Thursday, June 11, 2015

Jurassic World: Presented by Michael Bay.

The named characters to die off are, in order: a Japanese security commander, an Indian CEO, a snooty British nanny. Oh, sorry, there was also a comically fat security guard who got eaten. Meanwhile, Vincent D'Onofrio's operatically terrible villain is the only white guy in Costa Rica to have actually picked up a strong tan, just to make sure you don't feel as bad for him when he dies horribly (offscreen, in case he needs to come back for the sequel), while his mwahaha-ing Chinese accomplice escapes with the seeds of the next disaster. Over in the control room, the one tech who volunteers to stay behind gets hilariously and humiliatingly rejected by a girl, because he is a NERD and how DARE he try to play the hero, he is nowhere near military-trained enough to be a protagonist we actually care about!

Bryce Dallas Howard plays a female executive who spends the first act being hysterical and inept in the face of crisis, until she goes back to the man she once dumped - Chris Pratt as Bronaeris Stormborn - whose gruff manliness inspires her to get her shit together and modify her outfit for more cleavage, signalling readiness to take on the hazards of the Central American jungle without ever taking off her stilettos. Of course, she only starts being a worthwhile character when she forgets everything she'd learned in her career and is overcome with nice, Christian, motherly concern for her nephews, whom she previously abandoned, the evil witch!



The Bro of Dragons
The nephews in question are a precocious boy genius already coming into his own as the superhero Background Exposition Man, and his big brother, the sullen kid whose main purpose is to give the camera an excuse to pan over to the hot teenage girls he's constantly ogling. Never mind - they will be fine, because at a key moment we will be told that they had just happened to restore their grandfather's old muscle car together, so they know exactly how to quickly repair a Jeep that's been rotting in a Central American jungle for twenty years.

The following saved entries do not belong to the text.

/-- A read of BAR0. -/
def barRead (s : State) (v off size : Nat) : Nat :=
  let x := vf s v
  if size = 4 ∧ off % 4 = 0 then barDw x off
  else if size = 8 ∧ off % 8 = 0 ∧ barWide off = true then barDw x off + barDw x (off + 4) * 2 ^ 32
  else 0

/-- A write of a 4-byte half of BAR0. -/
def barPut (v off n : Nat) (s : State) : State :=
  let x := vf s v
  let base := fun (old lo : Nat) => setBits old lo 32 (if lo = 0 then n / 4096 * 4096 else n)
  if off = 0x14 then ccWrite v n s
  else if off = 0x24 then (if bit x.cc 0 then s else updVf v (fun x => { x with aqa := min (bits n 0 12) 255 + min (bits n 16 12) 255 * 2 ^ 16 }) s)
  else if off = 0x28 ∨ off = 0x2C then (if bit x.cc 0 then s else updVf v (fun x => { x with asq := base x.asq (8 * (off - 0x28)) }) s)
  else if off = 0x30 ∨ off = 0x34 then (if bit x.cc 0 then s else updVf v (fun x => { x with acq := base x.acq (8 * (off - 0x30)) }) s)
  else if 0x1000 ≤ off ∧ off < 0x1408 then
    (if off % 8 = 0 then sqTail v ((off - 0x1000) / 8) (n % 65536) s else cqHead v ((off - 0x1000) / 8) (n % 65536) s)
  else if 0x3000 ≤ off ∧ off < 0x3800 then
    let i := (off - 0x3000) / 4
    let s := updVf v (fun x => { x with msix := mset x.msix i (if i % 4 = 3 then (n % 2) ^^^ 1 else if i % 4 = 0 then n / 4 * 4 else n) }) s
    if i % 4 = 3 ∧ n % 2 = 0 ∧ bit x.pba (i / 4) = true then bhMsi v (i / 4) s else s
  else s

/-- A write of BAR0. -/
def barWrite (v off size n : Nat) (s : State) : State :=
  if size = 4 ∧ off % 4 = 0 then barPut v off n s
  else if size = 8 ∧ off % 8 = 0 ∧ barWide off = true then barPut v (off + 4) (n / 2 ^ 32) (barPut v off (n % 2 ^ 32) s)
  else s

/-- A double word of a VF's configuration space (Table 11.3). -/
def vfCfgDw (x : Vf) (v off : Nat) : Nat :=
  let w := fun (o : Nat) => mget x.cfg o
  let ba := 0x00002C0000000000 + v * 0x4000
  match off with
  | 0x00 => 0x05801F3A | 0x04 => 0x00100000 + (w 0x04 &&& 0x0406) | 0x08 => 0x010802A2 | 0x34 => 0x40
  | 0x40 => 0x00028010 | 0x44 => 0x10008000 | 0x48 => w 0x48 &&& 0x7FFF
  | 0x80 => 0x00039001 | 0x84 => 8 + (w 0x84 &&& 3)
  | 0x90 => 0x007FA011 + (w 0x90 &&& 0xC0000000) | 0x94 => 0x3000 | 0x98 => 0x3800
  | 0xA0 => 0x00010014 | 0xA4 => 0x80000003 | 0xA8 => ba % 2 ^ 32 + 2 | 0xAC => 0x3FFC | 0xB0 => ba / 2 ^ 32
  | 0x100 => 0x0001000E
  | _ => 0

/-- A write of bytes of a VF's configuration space; Initiate Function Level Reset is bit 15 of Device Control. -/
def vfCfgPut (v off mask n : Nat) (s : State) : State :=
  let ok := match off with
    | 0x04 => 0x0406 | 0x48 => 0x7FFF | 0x84 => 3 | 0x90 => 0xC0000000 | _ => 0
  let m := ok &&& mask
  let s := if ok = 0 then s else updVf v (fun x => { x with cfg := mset x.cfg off (mget x.cfg off - (mget x.cfg off &&& m) + (n &&& m)) }) s
  if off = 0x48 ∧ bit (n &&& mask) 15 = true then flrVf v s
  else if off = 0x90 ∧ bit mask 30 = true ∧ bit n 30 = false then (onesOf 128 (vf s v).pba).foldl (fun s i => bhMsi v i s) s
  else s

/-- An access of a hart to a VF's windows reaches a Boathouse stop (R364 to R366, R395). -/
def bhIo (f : Flit) (s : State) : State :=
  let wr := f.op = oIoWr || f.op = oCfgWr
  let n := 2 ^ f.size
  let val := (f.data.toNat / 256 ^ (f.addr % 64)) % 256 ^ n
  match ioTarget f.addr with
  | .vfBar v off =>
    let g := vfGate f.part v s
    if !g.1 then ioAnswer f false (256 ^ n - 1) g.2
    else if !(vfMem (vf s v)) then ioAnswer f false (256 ^ n - 1) s
    else if wr then barWrite v off n val (ioAnswer f false 0 s)
    else ioAnswer f false (barRead s v off n) s
  | .vfCfg v off =>
    let g := if decide (v < 1024) && vfIs s v then vfGate f.part v s else (false, s)
    if !g.1 then ioAnswer f false (256 ^ n - 1) g.2
    else
      let o := off / 4 * 4
      if wr then
        let m := (256 ^ n - 1) * 256 ^ (off % 4)
        let w := val * 256 ^ (off % 4)
        let s := vfCfgPut v o (m % 2 ^ 32) (w % 2 ^ 32) s
        ioAnswer f false 0 (if 2 ^ 32 ≤ m then vfCfgPut v (o + 4) (m / 2 ^ 32) (w / 2 ^ 32) s else s)
      else ioAnswer f false ((vfCfgDw (vf s v) v o + vfCfgDw (vf s v) v (o + 4) * 2 ^ 32) / 256 ^ (off % 4)) s
  | _ => ioAnswer f true 0 s

/-! ### Admission (R384 to R386, R394) -/

/-- Is a partition's fetching stopped for the pair (R418, Table 12.3)? -/
def bhPairStops (s : State) (p : Nat) : Bool := (pairP s p).hold || decide (0 < (pairP s p).close)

The Big Bad Monster is always exactly as capable and powerful as the plot requires, which is explained away with "well, you didn't know this, but it also has genes from THIS animal!" - including being impervious to tranquilizer darts, bullets, and anti-tank rockets! Of course, he is also conveniently vulnerable to the teeth of another dinosaur once it's time for the money shot. Oh, and a velociraptor gets thrown into a souvenier shop window and EXPLODES IN A BALL OF FLAMES.